In this case, the following are required: a. Minutes of its competent body on the appointment of the individual and b. the announcement of filing of this appointment with GEMI.
NOTE: In the event that the said decision is not taken within the said deadline, the legal entity is deemed to have resigned from its position as Board member.
- The Chairman of the Board can be appointed by the Articles of Association or the General Meeting.
- In the case of small and micro Societes Anonymes an Administrator is elected and the General Meeting can set out his/her powers.
3. The minutes of the Board of Directors' Meeting (with reference to the names of the Directors present and of the Directors absent, though invited), duly signed by the relevant officers as per the company's Articles of Association, or a copy digitally signed by GEMI, regarding the Board's constitution into a body and the powers and authorities conferred upon the persons designated to conduct the company’s financial transactions, along with the relevant Government Gazette, or the respective announcement of filing with the competent Registry.

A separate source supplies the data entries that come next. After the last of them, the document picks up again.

/-- What a member of an entry holds: its payload and lane mask; parts of a lane that it does not write hold what the register
holds now (log entry 11). -/
def Context.member (x : Context) : RegWrite → List Byte × PData
  | .s _ val => (leBytes 8 val.data.toNat ++ leBytes 8 val.tail.toNat, 0)
  | .v n val mask => ((x.v[n.toFin].merge val mask).image, lanesOf mask)
  | .p _ val mask => (bvBytes val 64, mask)
  | .stage _ _ _ => ([], 0)
  | .latches ls => (ls.flatMap fun l => match l with | some l => l.bytes | none => List.replicate 8 0,
      BitVec.ofNat 512 (ls.foldr (fun l acc => 2 * acc + l.isSome.toNat) 0))

/-- The physical register of a member's 16-byte record (R250). -/
def memberReg (w : RegWrite) : Nat := match w with | .v n _ _ => n.toNat | _ => 0

/-- How many byte lanes of a member one bit of an entry's mask stands for: the elements of a pair or a quad are two or four times
as wide as those that the word's guard lanes select (R250, log entry 11). -/
def laneBytes (kind : Nat) : Nat := if kind = 2 then 2 else if kind = 3 then 4 else 1

/-- The mask of 512 lanes of an entry, from the byte lanes of its members in their order (R250). -/
def entryMask (kind : Nat) (ms : List PData) : PData :=
  let b := laneBytes kind
  BitVec.ofNat 512 ((List.range 512).foldr (fun u acc => 2 * acc +
    (if (List.range b).any fun j => laneOn (ms.getD (u * b / 512) 0) (u * b % 512 + j) then 1 else 0)) 0)

/-- The byte lanes of member `m` in an entry's mask. -/
def memberLanes (kind m : Nat) (mask : PData) : PData :=
  let b := laneBytes kind
  if b = 1 then mask
  else BitVec.ofNat 512 ((List.range 512).foldr (fun i acc => 2 * acc + (if laneOn mask ((512 * m + i) / b) then 1 else 0)) 0)

/-- An entry: header, payload and one lane mask (R250). -/
def LatchEntry.bytes (x : Context) (e : LatchEntry) : List Byte :=
  let ms := e.writes.map fun w => (memberReg w, x.member w)
  leBytes 4 (e.reg.toNat * 2 ^ 27 + e.kind.toNat * 2 ^ 24 + e.off.toNat * 2 ^ 19 + e.slot.toNat * 2 ^ 16 + e.age.toNat) ++
    (ms.flatMap fun m => (if e.kind == 2 || e.kind == 3 then leBytes 16 m.1 else []) ++ m.2.1) ++
    (if e.kind == 0 then [] else bvBytes (entryMask e.kind.toNat (ms.map fun m => m.2.2)) 64)

/-- How many members an entry of a KIND has, and the bytes of each with its record; none for an unused KIND (R250). -/
def memberSize (kind : Nat) : Option (Nat × Nat) :=
  match kind with
  | 0 => some (1, 16) | 1 => some (1, 768) | 2 => some (2, 784) | 3 => some (4, 784) | 4 => some (1, 64) | 5 => some (1, 32)
  | _ => none

/-- The write of a member. -/
def memberWrite (kind reg : Nat) (bs : List Byte) (lanes : PData) : RegWrite :=
  match kind with
  | 0 => .s (BitVec.ofNat 5 reg) ⟨word (numAt bs 0 8), BitVec.ofNat 2 (numAt bs 8 1)⟩
  | 1 => .v (BitVec.ofNat 5 reg) (.ofImage bs) (laneMask lanes)
  | 2 | 3 => .v (BitVec.ofNat 5 (numAt bs 0 1)) (.ofImage (bs.drop 16)) (laneMask lanes)
  | 4 => .p (BitVec.ofNat 3 (reg / 2)) (BitVec.ofNat 512 (leNat bs)) lanes
  | _ => .latches ((List.range 4).map fun n => if laneOn lanes n then some (.ofBytes ((bs.drop (8 * n)).take 8)) else none)

/-- Reads an entry (R250). -/
def readEntry (bs : List Byte) : Option (LatchEntry × List Byte) := do
  let (hb, r1) ← splitBytes 4 bs
  let h := leNat hb
  let kind := bitsOf h 24 3
  let (n, size) ← memberSize kind
  let (ms, r2) ← readMany (splitBytes size) n r1
  let (l, r3) ← if kind = 0 then some ([], r2) else splitBytes 64 r2
  let writes := ms.zipIdx.map fun p => memberWrite kind (bitsOf h 27 5) p.1 (memberLanes kind p.2 (BitVec.ofNat 512 (leNat l)))
  some (⟨BitVec.ofNat 5 (bitsOf h 27 5), BitVec.ofNat 3 kind, BitVec.ofNat 5 (bitsOf h 19 5), BitVec.ofNat 3 (bitsOf h 16 3),
    BitVec.ofNat 16 (bitsOf h 0 16), writes, false⟩, r3)

/-! ### Continuations (R252, R455) -/

/-- The operations of Wain commands in the order of their codes. -/
def wainOps : List WOp := [.copy, .gather, .scatter, .decode, .encode, .expand, .flush, .far, .spillM, .fillM]

/-- The operations of fabric commands in the order of their codes. -/
def fabricOps : List FOp := [.ld, .st, .add, .min, .max, .swap, .cas, .and, .or, .flush, .fence, .sdec]

/-- A residual, or none. -/
def residualBytes : Option FVal → List Byte
  | none => List.replicate 74 0
  | some .nan => 1 :: List.replicate 73 0
  | some (.inf neg) => [2, byte neg.toNat] ++ List.replicate 72 0
  | some (.fin neg mag exp) => [3, byte neg.toNat] ++ leBytes 8 (BitVec.ofInt 64 exp).toNat ++ leBytes 64 mag

/-- The residual of 74 bytes. -/
def residualOf (bs : List Byte) : Option FVal :=
  match numAt bs 0 1 with
  | 0 => none
  | 1 => some .nan
  | 2 => some (.inf (numAt bs 1 1 = 1))
  | _ => some (.fin (numAt bs 1 1 = 1) (numAt bs 10 64) (word (numAt bs 2 8)).toInt)
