-- ==== Sys2Proof/Machine/Batch.lean ====
section
/-! DEFINITION. Table updates (R288, R289, R377): TABLEUPD, the records of a batch and their checks, and CNTCLR (R293). The
byte layouts of the payloads that the spec only names are those of log entry 12. -/
namespace Sys2Proof.Machine

/-! ### Reading a batch (R377) -/

/-- Bytes of the payload that a record of a kind must have, none for a kind that fixes no length. -/
def payloadLength (kind : Nat) : Option Nat :=
  match kind with | 1 => some 64 | 2 => some 32 | 6 | 7 | 8 => some 8 | 9 | 0xFF => some 0 | _ => none

/-- Whether a record's header is well formed: KIND, STAGE, LEN and the reserved bytes (R377). -/
def recordHeadOk (h : List Byte) : Bool :=
  let kind := recNat h 0 1
  let len := recNat h 4 4
  (kind = 0xFF || (1 ≤ kind && kind ≤ 9)) && recNat h 1 1 < 16 && len % 8 = 0 && len ≤ 128 && recZero h 8 8 &&
    (match payloadLength kind with | some n => len = n | none => 8 ≤ len)

/-- Reads the records of a batch from an address on. -/
def State.readRecords (s : State) (d : Fin 2) (who : Asker) (part : BitVec 4) : Nat → Nat → State × Read (List BatchRec)
  | 0, _ => (s, .ok [])
  | n + 1, va =>
    let g := s.grRead d who part va 16
    match g.2 with
    | .held => (g.1, .held)
    | .bad => (g.1, .bad)
    | .bytes h =>
      if !recordHeadOk h then (g.1, .bad)
      else
        let len := recNat h 4 4
        let p := if len = 0 then (g.1, Got.bytes []) else g.1.grRead d who part (va + 16) len
        match p.2 with
        | .held => (p.1, .held)
        | .bad => (p.1, .bad)
        | .bytes bs =>
          let rest := p.1.readRecords d who part n (va + 16 + len)
          match rest.2 with
          | .ok rs => (rest.1, .ok (⟨recNat h 0 1, recNat h 1 1, recNat h 2 2, bs⟩ :: rs))
          | other => (rest.1, other)

/-- Whether the commit mark is the last record and no other (R377). -/
def marksOk (rs : List BatchRec) : Bool :=
  match rs.reverse with
  | r :: more => r.kind = 0xFF && r.index = 0 && more.all fun q => q.kind != 0xFF
  | [] => false

/-- Reads a batch (R377): the pipeline it names and its records, none where it is refused. -/
def State.readBatch (s : State) (d : Fin 2) (who : Asker) (part : BitVec 4) (va : Nat) : State × Read (Fin 8 × List BatchRec) :=
  let g := s.grRead d who part va 16
  match g.2 with
  | .held => (g.1, .held)
  | .bad => (g.1, .bad)
  | .bytes h =>
    let n := recNat h 0 4
    if hc : recNat h 4 1 < 8 then
      if n = 0 || 65535 < n || !recZero h 5 11 then (g.1, .bad)
      else
        let r := g.1.readRecords d who part n (va + 16)
        match r.2 with
        | .ok rs => (r.1, if marksOk rs then .ok (⟨recNat h 4 1, hc⟩, rs) else .bad)
        | .held => (r.1, .held)
        | .bad => (r.1, .bad)
    else (g.1, .bad)

/-- TABLEUPD (R316, R377): the batch is read and waits for its pipeline; one that cannot be read or is malformed is refused
with STATUS 1. -/
def tableupdFront (d : Fin 2) (c : QCmd) (s : State) : State :=
  let part := (s.queue d c.queue).part
  let r := s.readBatch d (.front c.queue) part (c.get 8 8)
  match r.2 with
  | .held => r.1
  | .bad => (r.1.finishCmd d c 4 1).fetch d c.queue
  | .ok (cl, rs) =>
    let home : Fin 16 := ⟨8 * d.val + cl.val, by omega⟩
    ((r.1.updCluster home fun k => { k with batches := k.batches ++ [⟨part, rs, c.queue, c.idx⟩] }).leaveFront d c).fetch d c.queue

/-- R377: a TABLEUPD at the front. -/
def execTableupd (die : Fin 2) (queue : Fin 64) : State → Out := runEvent fun s => s.atFront die queue 8 (tableupdFront die)

/-! ### Records (R271, R272, R274, R286, R377) -/

/-- The table kind of a code (log entry 12). -/
def kindOf (n : Nat) : TableKind := match n % 4 with | 0 => .exact | 1 => .longest | 2 => .range | _ => .direct

/-- The longest key of a kind in bytes (R271). -/
def TableKind.limit : TableKind → Nat
  | .exact => 32 | .longest => 16 | .range => 8 | .direct => 2

/-- A table descriptor's 32 bytes (log entry 12): VALID and KIND, four slices of offset and length, the default program and
the capacity. -/
def tableOf (part : BitVec 4) (index : Fin 4) (bs : List Byte) : STable :=
  { index := index, valid := (recNat bs 0 1).testBit 0, kind := kindOf (recBits bs 0 1 2), part := part,
    slices := ((List.range 4).map fun j => (recNat bs (1 + 2 * j) 1, recNat bs (2 + 2 * j) 1)).filter fun p => p.2 != 0,
    cap := recNat bs 12 4, deflt := recNat bs 10 2, entries := [] }

/-- The limits of a descriptor (R271). -/
def STable.ok (t : STable) : Bool :=
  t.slices.all (fun p => p.2 ≤ 16 && decide (p.1 + p.2 ≤ 128)) && t.bits ≤ 8 * t.kind.limit && t.deflt ≤ 1023

/-- The table of a stage at an index. -/
def Stage.table? (st : Stage) (n : Nat) : Option STable := st.tables.find? fun t => t.index.val == n

/-- Replaces the table at an index. -/
def Stage.setTable (st : Stage) (t : STable) : Stage := { st with tables := t :: st.tables.filter fun u => u.index != t.index }

/-- An entry of a table from a record's payload: key, prefix length or upper bound, program index, action data (log entry
12), none where it is malformed. -/
def entryOf (t : STable) (bs : List Byte) : Option SEntry :=
  let n := t.bits / 8
  let at_ := match t.kind with | .longest => n + 1 | .range => 2 * n | _ => n
  let total := (at_ + 2 + 7) / 8 * 8 + 8
  let key := beNat (bs.take n)
  let plen := recNat bs n 1
  let hi := beNat ((bs.drop n).take n)
  let prog := recNat bs at_ 2
  if bs.length != total || 1023 ≤ prog then none
  else
    match t.kind with
    | .exact => some ⟨key, 0, 0, prog, word (recNat bs (total - 8) 8)⟩
    | .longest => if 8 * n < plen then none else some ⟨key, plen, 0, prog, word (recNat bs (total - 8) 8)⟩
    | .range => some ⟨key, 0, hi, prog, word (recNat bs (total - 8) 8)⟩
    | .direct => if t.cap ≤ key then none else some ⟨key, 0, 0, prog, word (recNat bs (total - 8) 8)⟩

/-- Whether two entries of a table have one key, so that the later replaces the earlier (R272). -/
def STable.sameKey (t : STable) (a b : SEntry) : Bool :=
  match t.kind with
  | .longest => a.plen == b.plen && a.key / 2 ^ (t.bits - a.plen) == b.key / 2 ^ (t.bits - b.plen)
  | .range => a.key == b.key && a.hi == b.hi
  | _ => a.key == b.key

/-- An entry inserted behind the others, or replaced in its place (which index a range entry gets: log entry 84); a table that is full takes no more (R271), and an entry of a longest-prefix table
whose prefix it holds already is refused (R272). -/
def STable.insert (t : STable) (e : SEntry) : Option STable :=
  if t.kind = .longest && t.entries.any (t.sameKey e) then none
  else if t.entries.any (t.sameKey e) then some { t with entries := t.entries.map fun f => if t.sameKey e f then e else f }
  else if t.entries.length < t.cap then some { t with entries := t.entries ++ [e] }
  else none

/-- The words of a program. -/
def programWords (bs : List Byte) : List Word := (List.range (bs.length / 8)).map fun j => word (recNat bs (8 * j) 8)

/-- Whether every word of a program is defined, in a tenant header or in the system profile (R275). -/
def programOk (sys : Bool) (ws : List Word) : Bool :=
  1 ≤ ws.length && ws.length ≤ 6 && ws.all fun w => match decodePrim w with | .ok (.actMemop _) => sys | .ok _ => true | .error _ => false

/-- Whether a program slot of the stage is another partition's (R274, R288). -/
def Stage.foreignSlot (st : Stage) (part : BitVec 4) (slot : Nat) : Bool := st.programs.any fun p => p.slot == slot && p.part != part

/-- The bytes of table room that a partition's tables, programs and regions take in a stage (R271, R377, log entry 34): an entry as
its record holds it, six words a program, one a cell and two a counter pair. -/
def Stage.room (st : Stage) (part : BitVec 4) : Nat :=
  let tables := (st.tables.filter fun t => t.valid && t.part == part).map fun t => t.cap * ((t.bits / 8 * (if t.kind = .range then 2 else 1) + 10) / 8 * 8 + 8)
  tables.sum + 48 * (st.programs.filter fun p => p.part == part).length + 8 * (st.region part).cells + 16 * (st.region part).pairs

/-- Sets the region of a partition in a stage. -/
def Stage.setRegion (st : Stage) (r : Region) : Stage := { st with regions := r :: st.regions.filter fun q => q.part != r.part }

/-- One record's change of its stage (R377), none where it breaks a rule; for the system profile the partition is 0 and its programs
may hold `act.memop`. A deletion takes every entry with its key bytes, whatever its prefix length or upper bound (log entry 84). -/
def Stage.applyRec (st : Stage) (sys : Bool) (part : BitVec 4) (r : BatchRec) : Option Stage :=
  match r.kind with
  | 2 =>
    if h : r.index < 4 then
      let t := tableOf part ⟨r.index, h⟩ r.payload
      let foreign := match st.table? r.index with | some u => u.valid && u.part != part | none => false
      if t.ok && !foreign && !st.foreignSlot part t.deflt then some (st.setTable t) else none
    else none
  | 3 =>
    match st.table? r.index with
    | some t =>
      if t.part != part then none
      else (((entryOf t r.payload).filter fun e => !st.foreignSlot part e.prog).bind t.insert).map st.setTable
    | none => none
  | 4 =>
    match st.table? r.index with
    | some t =>
      let n := t.bits / 8
      if t.part != part || r.payload.length != (n + 7) / 8 * 8 then none
      else some (st.setTable { t with entries := t.entries.filter fun e => e.key != beNat (r.payload.take n) })
    | none => none
  | 5 =>
    let ws := programWords r.payload
    if 1023 ≤ r.index || !programOk sys ws || st.foreignSlot part r.index then none
    else some { st with programs := ⟨part, r.index, ws⟩ :: st.programs.filter fun p => p.slot != r.index }
  | 6 =>
    if r.index = 0 then some (st.setRegion { st.region part with cells := recNat r.payload 0 4, pairs := recNat r.payload 4 4 }) else none
  | 7 => if r.index = 0 then some (st.setRegion { st.region part with seed := BitVec.ofNat 32 (recNat r.payload 0 4) }) else none
  | 9 =>
    if r.index = 0 then some { st with cells := st.cells.filter fun c => c.part != part }
    else if r.index = 1 then some { st with pairs := st.pairs.filter fun c => c.part != part }
    else none
  | _ => none

/-- The physical address of a signal as a signal table installs it (R286), none where it has none. -/
def State.signalHome (s : State) (d : Fin 2) (part : BitVec 4) (va : Nat) : Option Nat :=
  match s.resolve d part [] va 8 .write with | .pieces ((pa, _, _) :: _) => some pa | _ => none

/-- The bytes of table room that a partition has in a stage (R377): its table tiles of the stage's core (R200, R271). -/
def State.tableRoom (s : State) (cl : Fin 16) (st : Fin 16) (part : BitVec 4) : Nat :=
  24576 * ((List.range 64).filter fun t => ((s.cores[coreOf cl st]).tile t).owner == 7 && ((s.cores[coreOf cl st]).tile t).part == part).length

/-- One record applied to a pipeline (R377); a change of its stage must leave room for what the partition has there. A signal whose
address does not translate leaves its entry not valid (R286, log entry 85). -/
def State.applyRec (s : State) (d : Fin 2) (cl : Fin 16) (part : BitVec 4) (k : Cluster) (r : BatchRec) : Option Cluster :=
  if r.kind = 0xFF then some k
  else if r.kind = 1 then
    if r.index < 64 && (k.allot[part.toFin]).getLsbD r.index then
      some { k with parser := (r.index, BitVec.ofNat 512 (leNat r.payload)) :: k.parser.filter fun p => p.1 != r.index }
    else none
  else if r.kind = 8 then
    let va := recNat r.payload 0 8
    if 256 ≤ r.index || va % 8 != 0 then none
    else
      let rest := k.signals.filter fun e => !(e.part == part && e.idx == r.index)
      if va = 0 then some { k with signals := rest }
      else match s.signalHome d part va with
        | some pa => some { k with signals := ⟨part, r.index, pa⟩ :: rest }
        | none => some { k with signals := rest }
  else if h : r.stage < 16 then
    (((k.stages[r.stage]).applyRec false part r).filter fun st =>
      decide (st.room part ≤ (k.stages[r.stage]).room part) || decide (st.room part ≤ s.tableRoom cl ⟨r.stage, h⟩ part)).map
      fun st => { k with stages := k.stages.set r.stage st }
  else none

/-- Whether a record inserts a key that an earlier record of its batch has put into the same table, with no deletion of it and no new
descriptor between them: the duplicate keys that the loader refuses (R272). -/
def duplicateKey (n : Nat) (earlier : List BatchRec) (r : BatchRec) : Bool :=
  r.kind = 3 && match earlier.reverse.find? fun e => e.stage = r.stage && e.index = r.index &&
      (e.kind = 2 || ((e.kind = 3 || e.kind = 4) && e.payload.take n == r.payload.take n)) with
    | some e => e.kind = 3
    | none => false

/-- The bytes of a key of a record's table, none where that is no table of exact keys, the only kind whose duplicate keys are
refused (R272). -/
def Cluster.keyBytes (k : Cluster) (r : BatchRec) : Option Nat :=
  if h : r.stage < 16 then ((k.stages[r.stage]).table? r.index).bind fun t => if t.kind = .exact then some (t.bits / 8) else none else none

/-- The records of a batch applied in their order, none where one breaks a rule (R377). -/
def State.applyBatch (s : State) (d : Fin 2) (cl : Fin 16) (part : BitVec 4) : List BatchRec → List BatchRec → Cluster → Option Cluster
  | _, [], k => some k
  | earlier, r :: rs, k =>
    if (k.keyBytes r).any fun n => duplicateKey n earlier r then none
    else (s.applyRec d cl part k r).bind fun x => s.applyBatch d cl part (earlier ++ [r]) rs x

/-- Whether no tenant header of a pipeline is before its disposition, so that a change lies between two headers at parser
entry (R289). -/
def Cluster.quiet (k : Cluster) : Bool := k.headers.all fun p => p.sys || p.fate != .flowing

/-- The oldest batch of a pipeline takes effect whole, or is refused whole (R289, R377). -/
def State.batchApply (s : State) (cl : Fin 16) : State :=
  let d := clusterDie cl
  let k := s.clusters[cl]
  match k.batches with
  | [] => s
  | b :: bs =>
    if !k.quiet then s
    else
      let done (t : State) (st status : Nat) : State :=
        match (t.granger d).cmd? b.queue b.cmd with | some c => t.finishCmd d c st status | none => t
      match s.applyBatch d cl b.part [] b.recs { k with batches := bs } with
      | some k' => (done (s.updCluster cl fun _ => k') 3 0).fetch d b.queue
      | none => (done (s.updCluster cl fun x => { x with batches := bs }) 4 1).fetch d b.queue

/-- R289: a batch takes effect between two headers at parser entry. -/
def execBatchApply (cluster : Fin 16) : State → Out := runEvent fun s => s.batchApply cluster

/-! ### CNTCLR (R293) -/

/-- The counters that a write of CNTCLR selects are cleared. -/
def Cluster.clearCounters (k : Cluster) (value : Word) : Cluster :=
  { k with counters := Vector.ofFn fun n => if value.getLsbD n.val then 0 else k.counters[n] }

/-- R293: a write of CNTCLR. -/
def execCntclrWrite (cluster : Fin 16) (value : BitVec 64) : State → Out :=
  runLoaded fun s => s.updCluster cluster fun k => k.clearCounters value

end Sys2Proof.Machine
end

- It is recommended that the Board representatives are granted, further to general authorities, the authority to enter into and undertake obligations on behalf of the company as per the relevant Board/General Meeting resolution (when the latter elects an Administrator), stating that the representatives are also authorized to carry out the following: "Open bank accounts; withdraw cash money instruments, dividend coupons and interest coupons; collect money transferred or otherwise due to the company; issue, accept, endorse and pay up bills of exchange, promissory notes and cheques; take delivery of shipping documents; enter into agreements with banks re opening documentary credits; issue letters of guarantee on behalf of the company or any third party, legal or natural person, and addressed to any legal or natural person; collect bills of lading with pledged advance payment; rent safe deposit boxes; enter into loan agreement and provide credit through open account with personal collateral for the increase of the existing credit line and/or secured by mortgages or promissory notes or any pledge whatsoever, and use such credit line (by issuing cheques, transferring funds or withdrawing money) and the safe deposit boxes rented by the company; provide collateral to secure in general claims against the company, on movable or immovable property, i.e. any pledge such as mortgage, prenotation or ship mortgage on the company's ships; supply guarantees on behalf and for the account of the company in favor of any third party, legal or natural person and addressed to any legal or natural person; recover pledged items and discharge letters of guarantee; lease and use safe deposit boxes and terminate such agreements; in general perform any management act. Note that the acts listed hereinabove are indicative and without limitation".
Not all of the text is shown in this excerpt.